From f443e3820c74aa4661f8a1f83db5c24efc216452 Mon Sep 17 00:00:00 2001
From: Jaeyoung Lee <jaeyoung.lee@uwaterloo.ca>
Date: Wed, 6 Feb 2019 13:46:44 -0500
Subject: [PATCH] Wait (and the others slightly) improved.

---
 options/simple_intersection/maneuvers.py | 43 +++++++++++++-----------
 1 file changed, 24 insertions(+), 19 deletions(-)

diff --git a/options/simple_intersection/maneuvers.py b/options/simple_intersection/maneuvers.py
index e995a19..2cf2e7f 100644
--- a/options/simple_intersection/maneuvers.py
+++ b/options/simple_intersection/maneuvers.py
@@ -172,7 +172,7 @@ class Stop(ManeuverBase):
                 self._penalty_in_violation))
 
         self._LTL_preconditions.append(
-            LTLProperty("G ( not stopped_now U in_stop_region )", 100,
+            LTLProperty("G ( not stopped_now U in_stop_region )", 200,
                         self._enable_low_level_training_properties))
 
         self._LTL_preconditions.append(
@@ -228,7 +228,7 @@ class Stop(ManeuverBase):
 
             elif (rd.speed_limit / 5 < self._v_ref) and \
                     (self.env.ego.v < self._v_ref / 2) and self.env.ego.acc < 0:
-                self._extra_r_terminal = -100
+                self._extra_r_terminal = -200
                 return True
 
             else:
@@ -241,13 +241,13 @@ class Stop(ManeuverBase):
 class Wait(ManeuverBase):
 
     _reward_in_goal = None
-    _terminate_in_goal = True
+    _terminate_in_goal = False
 
     def _init_LTL_preconditions(self):
-
         self._LTL_preconditions.append(
-            LTLProperty("G ( (in_stop_region and stopped_now) U (highest_priority and intersection_is_clear))",
-                        None, not self._enable_low_level_training_properties))  # not available in low-level training...
+        LTLProperty(
+            "G ( (in_stop_region and has_stopped_in_stop_region) U (highest_priority and intersection_is_clear))",
+            None, not self._enable_low_level_training_properties))  # not available in low-level training...
 
         self._LTL_preconditions.append(
             LTLProperty("G ( not (in_intersection and highest_priority and intersection_is_clear) )",
@@ -255,13 +255,13 @@ class Wait(ManeuverBase):
 
         self._LTL_preconditions.append(
            LTLProperty(
-               "G ( in_stop_region U (highest_priority and intersection_is_clear) )", 150,
+               "G ( in_stop_region U (highest_priority and intersection_is_clear) )", 200,
                self._enable_low_level_training_properties))
 
-        self._LTL_preconditions.append(
-           LTLProperty(
-               "G ( (lane and target_lane) or (not lane and not target_lane) )",
-               150, self._enable_low_level_training_properties))
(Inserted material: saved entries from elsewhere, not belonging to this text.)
/-- A lost segment's bytes: poisoned data of unspecified value (log entry 3). -/
def State.spoil (s : State) (p : Piece) : State × Piece :=
  let n := p.data.length
  ({ s with free := s.free + n },
    { p with data := (List.range n).map fun k => (BitVec.ofNat 8 (Config.freeNat (s.free + k)), true) })

/-- The pieces of a list that a lost segment of a context takes with it. -/
def Piece.ofSeg (p : Piece) (id : CellId) (seg : Nat) : Bool := p.seg == seg && (p.inbound id || p.outbound id)

/-- Spoil the pieces of a lost segment. -/
def State.spoilAll (s : State) (id : CellId) (seg : Nat) (l : List Piece) : State × List Piece :=
  l.foldl (fun (a : State × List Piece) q =>
    if q.ofSeg id seg then (let (t, q') := a.1.spoil q; (t, a.2 ++ [q'])) else (a.1, a.2 ++ [q])) (s, [])

/-- Put pieces back in their places among the SIGNALs. -/
def refill : List (Piece ⊕ DeferredSig) → List Piece → List (Piece ⊕ DeferredSig)
  | .inl _ :: o, p :: ps => .inl p :: refill o ps
  | .inl q :: o, [] => .inl q :: refill o []
  | .inr d :: o, ps => .inr d :: refill o ps
  | [], _ => []

/-- A lost segment is counted, and the first of its RUNWB is reported (R272, R276). -/
def State.wbMark (s : State) (id : CellId) (i : BitVec 2) (seq : BitVec 32) (p : Piece) (first late : Bool) : State :=
  let c := s.cell id
  let marked := min 0xFFFF (c.regs.wbMarked.toNat + 1)
  let s1 := s.setCell id { c with regs := { c.regs with wbMarked := BitVec.ofNat 32 marked } }
  let addr := match p.dst with | .store _ a => a | _ => 0
  if first then
    s1.raise 0x010D .warning [(2, id.toNat), (4, seq.toNat), (4, c.task.id.toNat), (1, i.toNat), (4, addr), (1, if late then 1 else 0)]
  else s1

/-- A source segment of a waybill is lost (R272): with PM it is written poisoned and counted, otherwise, and for any lost
outbound write, the waybill ends with PATH. `ok` says which of its pieces are lost, `late` that they went unacknowledged. -/
def wbLose (id : CellId) (i : BitVec 2) (seg : Nat) (late : Bool) (ok : Piece → Bool) (s : State) : State :=
  let c := s.cell id
  let x := rget c.wb i
  let hit (l : List Piece) : List Piece := l.filter fun p => p.ofSeg id seg
  let bad (l : List Piece) : Bool := l.any fun q => !q.pm || q.outbound id
  match hit x.pieces with
  | p :: l =>
    if ¬ (p :: l).any ok then s
    else if bad (p :: l) then s.wbFaultAt id i wfPath p.iaddr x.seq
    else
      let (s1, ps) := s.spoilAll id seg x.pieces
      (s1.setCtx id i { x with out := refill x.out ps, marked := true }).wbMark id i x.seq p (!x.marked) late
  | [] =>
    match c.qms.run.find? fun r => r.ended && r.ctx == some i && !(hit r.pieces).isEmpty with
    | none => s
    | some r =>
      match hit r.pieces with
      | [] => s
      | p :: l =>
        if ¬ (p :: l).any ok then s
        else if bad (p :: l) then s.wbFaultAt id i wfPath p.iaddr r.cmd.seq
        else
          let (s1, ps) := s.spoilAll id seg r.pieces
          (s1.modCell id fun c => { c with qms := { c.qms with
            run := c.qms.run.map fun k => if k.cmd.seq = r.cmd.seq then { k with pieces := ps, col := true } else k } }).wbMark
              id i r.cmd.seq p (!r.col) late

/-- Whether the path of a piece has failed: it crosses a failed link, or it ends in host memory while the CXL link is down,
or where the mesh does not reach (R33, R272, R302, R407). -/
def State.pathLost (s : State) (p : Piece) : Bool :=
  let outside (q : Place) : Bool := !s.hasRoute q || match q with | .host _ => !s.hif.linkUp | _ => false
  s.badLinks.any (fun l => s.crosses l p) || outside p.src || outside p.dst

/-- A source segment of a context is lost (R272): its path has failed, or it has gone 1,000,000 ns unacknowledged. -/
def wbLost (id : CellId) (i : BitVec 2) (index : Nat) (late : Bool) (s : State) : State :=
  wbLose id i index late (fun p => if late then decide (p.since + 1000000 ≤ s.ns) else s.pathLost p) s

/-- Segments of waybills with a piece in flight that meets a condition: cell, context and segment. -/
def State.segments (s : State) (p : Piece → Bool) : List (CellId × BitVec 2 × Nat) :=
  s.cells.flatMap fun e =>
    let id : CellId := BitVec.ofNat 11 e.1
    let of (i : BitVec 2) (l : List Piece) : List (CellId × BitVec 2 × Nat) := (l.map fun p => (id, i, p.seg)).eraseDups
    [0, 1, 2, 3].flatMap fun i => of i (((rget e.2.wb i).pieces ++
      (e.2.qms.run.filter fun r => r.ended && r.ctx == some i).flatMap RunCmd.pieces).filter p)

/-! ### A failed die-to-die link (R33) -/

/-- A die-to-die link fails (R33): commands with a transfer in flight on it end with PATH, and segments of waybills are lost
(R272); later traffic between a corner
die and the I/O die takes the other neighbour. -/
def State.linkFails (s : State) (l : DieLink) : State :=
  if s.badLinks.contains l then s
  else
    let hits := s.cells.filterMap fun e =>
      match e.2.qlk.run.find? fun r => s.runCrosses (BitVec.ofNat 11 e.1) l r with
      | some r => some (e.1, r)
      | none => none
    let parts := s.col.coming.filter fun k =>
      match k.origin with
      | .part id | .lcoll id => (routeLinks s.badLinks (some (dieOf id)) none).contains l
      | .epoch => false
    let s1 := hits.foldl (fun s h =>
      if (s.cell (BitVec.ofNat 11 h.1)).qlk.run.any fun r => r.cmd.seq = h.2.cmd.seq then
        s.cmdFault (BitVec.ofNat 11 h.1) 3 (cOpc h.2.cmd.word).toNat h.2.cmd.seq stPath 0
      else s) s
    let s3 := (s.segments (s.crosses l)).foldl (fun s x => wbLose x.1 x.2.1 x.2.2 false (fun p => s.crosses l p) s) s1
    let s2 := (parts.foldl (fun s k => s.endPart k stPath) s3).colSettle
    { s2 with badLinks := s2.badLinks ++ [l] }

end Sys2Proof.Machine
end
+        #self._LTL_preconditions.append(
+        #    LTLProperty(
+        #        "G ( (lane and target_lane) or (not lane and not target_lane) )",
+        #        150, self._enable_low_level_training_properties))
 
     def _init_param(self):
         self._update_param()
@@ -270,8 +270,10 @@ class Wait(ManeuverBase):
     def _update_param(self):
         if self.env.ego.APs['highest_priority'] and self.env.ego.APs['intersection_is_clear']:
             self._v_ref = rd.speed_limit
+            self._extra_action_weights_flag = True
         else:
             self._v_ref = 0
+            self._extra_action_weights_flag = False
 
     def generate_learning_scenario(self):
         n_others = 0 if np.random.rand() <= 0 else np.random.randint(1, 4)
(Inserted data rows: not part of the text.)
/-- THERMAL_WARN_CLEAR: below 97 degrees; `high` is the highest temperature seen. -/
def State.thermClear (s : State) (die : BitVec 4) (temp high : BitVec 8) : State :=
  let p := s.pwr
  let n := die.toNat
  let d := p.die n
  if ¬ p.aux ∨ ¬ d.thermWarn ∨ 97 ≤ temp.toNat then s
  else
    let s1 := s.setPwr (p.modDie n fun d => { d with thermWarn := false, temp := temp })
    s1.raise 0x0A02 .info [(1, 2), (1, n), (4, (s.ns - d.thermAt) / 1000), (2, max d.thermHigh high.toNat)]

/-- THERMAL_TRIP_WARNING: 100 ms of a thermal warning; dispatcher firmware raises a hold of cause 1. -/
def State.tripWarning (s : State) (die : BitVec 4) : State :=
  let p := s.pwr
  let n := die.toNat
  let d := p.die n
  if ¬ p.main ∨ ¬ p.pcUp ∨ ¬ s.hif.fwUp ∨ ¬ d.thermWarn ∨ d.tripWarned ∨ s.ns < d.thermAt + 100000000 then s
  else (s.setPwr (p.modDie n fun d => { d with tripWarned := true })).ownFault

/-- THERMAL_TRIP. -/
def State.thermTrip (s : State) (die : BitVec 4) (temp : BitVec 8) : State :=
  if ¬ s.pwr.main ∨ temp.toNat < 105 then s
  else
    let s1 := s.setPwr (s.pwr.modDie die.toNat fun d => { d with temp := temp })
    s1.supplyReset .trip 2 temp.toNat 5 0x0A08 [(1, die.toNat), (1, temp.toNat)]

/-- TRIP_COOLDOWN (R479): the temperatures of the nine dies, each below 70 degrees. -/
def State.cooldown (s : State) (temps : List (BitVec 8)) (bad : List (BitVec 4)) (t : Training) : State :=
  if s.pwr.off ≠ .trip ∨ s.pwr.main ∨ ¬ s.pwr.aux ∨ temps.length ≠ 9 ∨ temps.any fun x => 70 ≤ x.toNat then s
  else
    let p := temps.zipIdx.foldl (fun p x => p.modDie x.2 fun d => { d with temp := x.1 }) s.pwr
    (s.setPwr p).nextStart bad t

/-! ### Grants (R480 to R482) -/

/-- A sequence number is later than another, modulo 2^16 over half the range (R481). -/
def seqLater (a b : BitVec 16) : Bool := a != b && decide ((a - b).toNat < 0x8000)

/-- POWER_GRANT (R481). -/
def State.takeGrant (s : State) (watts seq life : BitVec 16) : State :=
  let p := s.pwr
  let fresh : Bool := match p.grant with
    | none => true
    | some g => seqLater seq g.seq
  if ¬ p.aux ∨ ¬ fresh then s
  else
    let w := capWatts watts.toNat
    let ends := if life = 0 then none else some (s.ns + 1000000000 * life.toNat)
    let p1 : PwrState := { p with grant := some ⟨BitVec.ofNat 12 w, seq, ends, life.toNat⟩, fallbackOn := false }
    let s1 := (s.setPwr p1.capChanged).raise 0x0A0B .info [(2, w), (2, seq.toNat), (2, life.toNat)]
    if watts.toNat < 600 then s1.raise 0x0A0C .warning [(2, watts.toNat), (2, w)] else s1

/-- GRANT_EXPIRY (R480, R481). -/
def State.grantExpiry (s : State) : State :=
  let p := s.pwr
  match p.grant with
  | none => s
  | some g =>
    let due : Bool := match g.ends with
      | some e => decide (e ≤ s.ns)
      | none => false
    if ¬ p.aux ∨ p.fallbackOn ∨ ¬ due then s
    else
      let p1 : PwrState := { p with fallbackOn := true }
      (s.setPwr p1.capChanged).raise 0x0A0D .warning [(2, g.watts.toNat), (2, capWatts p.fallback.toNat)]

/-! ### The cap controller (R483 to R491) -/

/-- The beat rates of R43 at 25, 60 and 95 degrees, in units of 10 million beats a second, from 0.50 V in steps of 0.05 V. -/
def beatRow : List (Nat × Nat × Nat) :=
  [(41, 45, 48), (58, 61, 63), (75, 76, 76), (91, 90, 88), (100, 98, 95), (108, 105, 101), (114, 110, 105)]

/-- A row of R43 at a temperature, times 35: linear between its points; the 95-degree column holds above it (R44). -/
def rowAt (r : Nat × Nat × Nat) (temp : Nat) : Nat :=
  let t := min 95 (max 25 temp)
  if t ≤ 60 then r.1 * (60 - t) + r.2.1 * (t - 25) else r.2.1 * (95 - t) + r.2.2 * (t - 60)

/-- The beat rate at a rail [mV], in units of 10 million beats a second times 35 times 50. -/
def beatRate (rail temp : Nat) : Nat :=
  let v := min 800 (max 500 rail)
  let i := min 5 ((v - 500) / 50)
  let f := v - 500 - 50 * i
  let a := rowAt (beatRow.getD i (0, 0, 0)) temp
  let b := rowAt (beatRow.getD (i + 1) (0, 0, 0)) temp
  a * (50 - f) + b * f

/-- I_swing (R489) [uA]: the current of every active array at full duty at its present rail. A MAC costs 0.09 pJ at 0.65 V,
an array makes 8,192 of them a beat, and energy goes with the square of the rail. -/
def State.swing (s : State) (rails : List Nat) (volt : Nat) : Nat :=
  let one (d : Nat) : Nat :=
    let n := ((dieCells d).filter fun id => (s.cell id).inSet).length
    let r := rails.getD d 650
    n * beatRate r (s.pwr.die d).temp.toNat * r * r
  -- sum x 10^7 / 1750 beats a second x 8192 x 0.09 pJ / 650^2, over volt / 100 V, in uA
  ((List.range 8).map one).sum * (8192 * 90) / (1750 * 422500 * max 1 volt)

/-- RAMP (R489). -/
def rampFor (swing : Nat) : Nat := min 255 (max 8 ((swing + 999999) / 1000000))

/-- A value has moved by more than 2 % (R489). -/
def moved (a b : Nat) : Bool := decide (2 * a < 100 * (max a b - min a b))

/-- The power core writes CL_MX_BALLAST_CFG in every signal box (R489). -/
def State.paceBallast (s : State) : State :=
  let p := s.pwr
  let now := ((List.range 8).map fun d => (p.die d).rail.toNat) ++ [p.volt.toNat]
  let again := p.rampFor.length ≠ 9 ∨ (p.rampFor.zip now).any fun x => moved x.1 x.2
  let last := bitsOf (s.box 0).ballastCfg.toNat 23 16
  let ramp := if again then rampFor (s.swing now p.volt.toNat) else last
  let cfg (die : Nat) : BitVec 32 :=
    let d := p.die die
    BitVec.ofNat 32 (ramp * 2 ^ 16 + 40 * 2 ^ 8 + if p.inWarn || d.railWarn || d.thermWarn then 0 else 1)
  let boxes := (List.range 72).map fun n => (16 * (n / 9) + n % 9, n / 9)
  let s1 := boxes.foldl (fun s b => s.setBox b.1 { s.box b.1 with ballastCfg := cfg b.2 }) s
  { s1 with pwr := { s1.pwr with rampFor := if again then now else p.rampFor } }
@@ -298,17 +300,20 @@ class Wait(ManeuverBase):
             self.env.ego.waited_count = np.random.randint(min_waited_count, max_waited_count + 21)
 
         self.env.init_APs(False)
+        self.env._terminate_in_goal = False
         self._reward_in_goal = 200
         self._enable_low_level_training_properties = True
-        self._extra_action_weights_flag = True
+        self._extra_action_weights_flag = False
 
     @property
     def extra_termination_condition(self):
         if self._enable_low_level_training_properties:  # activated only for the low-level training.
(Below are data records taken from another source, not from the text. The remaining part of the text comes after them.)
-- ==== Sys2Proof/Certificates/Slice0/Obligations.lean ====
section
/-!
DEFINITION. What is claimed of the model: one proposition per obligation of OBLIGATIONS.json. A docstring names the
rules of the spec that its statement formalises or rests on.
-/

open Sys2Proof Sys2Proof.Machine

/-- A step runs the command at the front of the queue; an empty queue is a tick (95_what_each_step_holds.md). -/
def Obligations.StepTakesTheFrontCommand : Prop :=
  (∀ (s : State) (c : Instr) (rest : List Instr), step { s with pending := c :: rest } = exec c { s with pending := rest }) ∧
  ∀ s : State, s.pending = [] → step s = .next s.tick

/-- No command touches the queue: after a step that goes on, exactly the rest of it waits
(95_what_each_step_holds.md). -/
def Obligations.CommandsWaitInOrder : Prop :=
  ∀ (s t : State) (c : Instr) (rest : List Instr), s.pending = c :: rest → step s = .next t → t.pending = rest

/-- The rollback floor and MINKEY never decrease, whatever command a step runs (R505). -/
def Obligations.RollbackCountersNeverFall : Prop :=
  ∀ s t : State, step s = .next t → s.fw.floor.toNat ≤ t.fw.floor.toNat ∧ s.fw.minKey.toNat ≤ t.fw.minKey.toNat

/-- What the machine holds at reset: the Reset values of the registers, and nothing under way (R16, R308, R353, R361,
R416, R437, R465, R494, R518, R540, R541, R156). -/
def Obligations.ResetValues : Prop :=
  let s := State.reset
  s.pending = [] ∧ s.mem.hbm = [] ∧ s.dsp.tasks = [] ∧ s.col.ops = [] ∧ s.hif.fifo = [] ∧ s.hif.attached = false ∧
  (∀ p ∈ [(0x80008, 0x1801), (0x8000C, 0x1001), (0x81004, 0x4000101), (0x81008, 0), (0x81014, 0), (0x82014, 0x40),
      (0x82124, 0x7FFF7FFF), (0x83004, 0x507D0), (0x83008, 0), (0x83104, 0x7FFF7FFF), (0x83120, 0x7FFF), (0x83118, 0),
      (0x84000, 0x2000000), (0x8400C, 0), (0x84020, 0), (0x85014, 0), (0x85018, 0), (0x86004, 0), (0x860A0, 0x3E8),
      (0x860B0, 0), (0x60100, 0x331), (0x60104, 0x102801), (0x60200, 0xFFFF000), (0x60318, 0xFFFF), (0x60308, 0)],
    (s.readWin p.1).1 = BitVec.ofNat 32 p.2) ∧
  (∀ p ∈ [(0x0, 0x1000000), (0x8, 0xFFFFFFFF), (0xC, 0), (0x18, 0), (0x1C, 0)], (s.readHw p.1).1 = BitVec.ofNat 32 p.2)

/-- MOD_READY: when it is low, that a completed start raises it, what lowers it, and that a brake leaves it (R551,
R474, R476, R478, R468, R511, R529). -/
def Obligations.ModuleReady : Prop :=
  (∀ s : State, s.fw.run ≠ none ∨ s.pwr.main = false ∨ s.pwr.aux = false ∨ s.fw.depot = true → s.modReady = false) ∧
  (∀ (s : State) (r : StartRun) flash, s.fw.run = some r → r.step = 14 → r.bundle = none → s.fw.waiting = [] →
    s.hif.expired = false → s.rcv.deferred = [] → s.pwr.main = true → s.pwr.aux = true →
      ∃ t, exec (.startComplete flash) s = .next t ∧ t.modReady = true) ∧
  (∀ (s : State) (v : BitVec 32) (b : Bool), ∀ i ∈ [Instr.dbgBrake v, .jtagBrake b, .sidebandBrake], ∃ t, exec i s = .next t ∧
    t.modReady = s.modReady) ∧
  (∀ s : State, s.pwr.aux = true → ∃ t, exec .aux12vAbsent s = .next t ∧ t.modReady = false) ∧
  (∀ s : State, s.pwr.aux = true → s.pwr.main = true →
    (∀ die temp : _, die.toNat ≤ 8 → 105 ≤ temp.toNat → ∃ t, exec (.thermalTrip die temp) s = .next t ∧ t.modReady = false) ∧
    (∀ low : BitVec 16, low.toNat < 3800 → ∃ t, exec (.inputReset low) s = .next t ∧ t.modReady = false) ∧
    (∀ volt : BitVec 16, s.pwr.inrush ≠ .opened → 5900 < volt.toNat → ∃ t, exec (.overvoltage volt) s = .next t ∧ t.modReady = false))

/-- NOP, ALU, ADDI, ANDI, ORI, XORI, SLLI, SRLI, SRAI, LI and LIH complete with their results (R82, R88, R90, R91,
R93, R105, R111, R113). -/
def Obligations.ScalarArithmeticResults : Prop :=
  ∀ (s : State) (id : CellId) (g : BitVec 4) (o : BitVec 22), cellOk id = true → (s.cell id).Issues g → (s.cell id).Fits →
    let c := s.cell id
    let put (x : Word) : Host.Outcome State Fault Refusal := .next (s.setCell id ((c.writeS (fD o) x).next s.ns))
    let f : BitVec 7 := o.extractLsb' 0 7
    let sh : Nat := (o.extractLsb' 0 5 : BitVec 5).toNat
    let imm : BitVec 16 := o.extractLsb' 0 16
    (o = 0 → exec (.nop id g o) s = .next (s.setCell id (c.next s.ns))) ∧
    (f.toNat ≤ 0x12 → c.FreeS (bit5 (fA o) ||| bit5 (fB o)) (bit5 (fD o)) →
      exec (.alu id g o) s = put (aluFn f (c.sReg (fA o)) (c.sReg (fB o)))) ∧
    (0x13 ≤ f.toNat → f.toNat ≤ 0x15 → fB o = 0 → c.FreeS (bit5 (fA o)) (bit5 (fD o)) →
      exec (.alu id g o) s = put (aluFn f (c.sReg (fA o)) 0)) ∧
    (c.FreeS (bit5 (fA o)) (bit5 (fD o)) →
      exec (.addi id g o) s = put (c.sReg (fA o) + (fImm12 o).signExtend 32) ∧
      exec (.andi id g o) s = put (c.sReg (fA o) &&& (fImm12 o).setWidth 32) ∧
      exec (.ori id g o) s = put (c.sReg (fA o) ||| (fImm12 o).setWidth 32) ∧
      exec (.xori id g o) s = put (c.sReg (fA o) ^^^ (fImm12 o).setWidth 32) ∧
      ((o.extractLsb' 5 7 : BitVec 7) = 0 →
        exec (.slli id g o) s = put (c.sReg (fA o) <<< sh) ∧
        exec (.srli id g o) s = put (c.sReg (fA o) >>> sh) ∧
        exec (.srai id g o) s = put ((c.sReg (fA o)).sshiftRight sh))) ∧
    (o.getLsbD 16 = false → c.FreeS 0 (bit5 (fD o)) → exec (.li id g o) s = put (imm.signExtend 32)) ∧
    (o.getLsbD 16 = false → c.FreeS (bit5 (fD o)) (bit5 (fD o)) →
      exec (.lih id g o) s = put (imm ++ (c.sReg (fD o)).setWidth 16))

/-- The functions of ALU, CMP, CMPI and PLOG are those of the tables, with division and shifts at their corners (R91,
R92, R94, R95). -/
def Obligations.ScalarFunctionTable : Prop :=
  ∀ a b : Word,
    let n := b.toNat % 32
    (aluFn 0x00 a b).toNat = (a.toNat + b.toNat) % 2 ^ 32 ∧
    (aluFn 0x01 a b).toNat = (a.toNat + 2 ^ 32 - b.toNat) % 2 ^ 32 ∧
    (∀ i, (aluFn 0x02 a b).getLsbD i = (a.getLsbD i && b.getLsbD i)) ∧
    (∀ i, (aluFn 0x03 a b).getLsbD i = (a.getLsbD i || b.getLsbD i)) ∧
    (∀ i, (aluFn 0x04 a b).getLsbD i = (a.getLsbD i ^^ b.getLsbD i)) ∧
    (aluFn 0x05 a b).toNat = a.toNat * 2 ^ n % 2 ^ 32 ∧
    (aluFn 0x06 a b).toNat = a.toNat / 2 ^ n ∧
    (aluFn 0x07 a b).toInt = a.toInt / 2 ^ n ∧
    (aluFn 0x08 a b).toNat = a.toNat * b.toNat % 2 ^ 32 ∧
    (aluFn 0x09 a b).toInt = a.toInt * b.toInt / 2 ^ 32 ∧
    (aluFn 0x0A a b).toNat = a.toNat * b.toNat / 2 ^ 32 ∧
    (aluFn 0x0B a b).toNat = (if b = 0 then 2 ^ 32 - 1 else a.toNat / b.toNat) ∧
    (aluFn 0x0C a b).toNat = (if b = 0 then a.toNat else a.toNat % b.toNat) ∧
    (aluFn 0x0D a b).toInt =
      (if b = 0 then -1 else if a.toInt = -2 ^ 31 ∧ b.toInt = -1 then -2 ^ 31 else a.toInt.tdiv b.toInt) ∧
    (aluFn 0x0E a b).toInt = (if b = 0 then a.toInt else a.toInt.tmod b.toInt) ∧
    (aluFn 0x0F a b).toInt = min a.toInt b.toInt ∧
    (aluFn 0x10 a b).toInt = max a.toInt b.toInt ∧
    (aluFn 0x11 a b).toNat = min a.toNat b.toNat ∧
    (aluFn 0x12 a b).toNat = max a.toNat b.toNat ∧
    (let z := (aluFn 0x13 a 0).toNat; if a = 0 then z = 32 else z < 32 ∧ 2 ^ (31 - z) ≤ a.toNat ∧ a.toNat < 2 ^ (32 - z)) ∧
    (let z := (aluFn 0x14 a 0).toNat; if a = 0 then z = 32 else z < 32 ∧ a.toNat % 2 ^ z = 0 ∧ a.toNat / 2 ^ z % 2 = 1) ∧
    (aluFn 0x15 a 0).toNat = (List.range 32).countP (fun i => a.getLsbD i) ∧
    (condFn 0 a b = true ↔ a = b) ∧ (condFn 1 a b = true ↔ a ≠ b) ∧
    (condFn 2 a b = true ↔ a.toInt < b.toInt) ∧ (condFn 3 a b = true ↔ b.toInt ≤ a.toInt) ∧
    (condFn 4 a b = true ↔ a.toNat < b.toNat) ∧ (condFn 5 a b = true ↔ b.toNat ≤ a.toNat) ∧
    ∀ x y : Bool, [plogFn 0 x y, plogFn 1 x y, plogFn 2 x y, plogFn 3 x y, plogFn 4 x y, plogFn 5 x y] =
      [x && y, x || y, x != y, x && !y, x || !y, !x]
-            if self.env.ego.APs['highest_priority'] and self.env.ego.APs['intersection_is_clear'] \
-                    and np.random.rand() <= 0.1 and self.env.ego.v <= self._v_ref / 10 \
-                    and self.env.ego.acc < 0:
-                self._extra_r_terminal = - 100
+            if self.env.ego.APs['highest_priority'] and \
+                     self.env.ego.APs['intersection_is_clear'] and \
+                     np.random.rand() <= 0.25 and \
+                     self.env.ego.v <= self._v_ref / 10 and \
+                     self.env.ego.acc < 0:
+                self._extra_r_terminal = -200
                 return True
             else:
                 self._extra_r_terminal = None
@@ -449,6 +454,7 @@ class ChangeLane(ManeuverBase):
         self._violation_penalty_in_low_level_training = 150
         self._enable_low_level_training_properties = True
         self._extra_action_weights_flag = True
+        self.env._terminate_in_goal = False
 
     def generate_validation_scenario(self):
         self.generate_scenario(
@@ -460,6 +466,8 @@ class ChangeLane(ManeuverBase):
         self._reward_in_goal = 200
         self._violation_penalty_in_low_level_training = 150
         self._enable_low_level_training_properties = True
+        self.env._terminate_in_goal = False
+
 
     @staticmethod
     def _features_dim_reduction(features_tuple):
@@ -511,9 +519,6 @@ class Follow(ManeuverBase):
         self._enable_low_level_training_properties = True
         self._extra_action_weights_flag = True
 
-    def generate_validation_scenario(self):
-        self.generate_learning_scenario()
-
     def _init_param(self):
         self._set_v_ref()
 
-- 
GitLab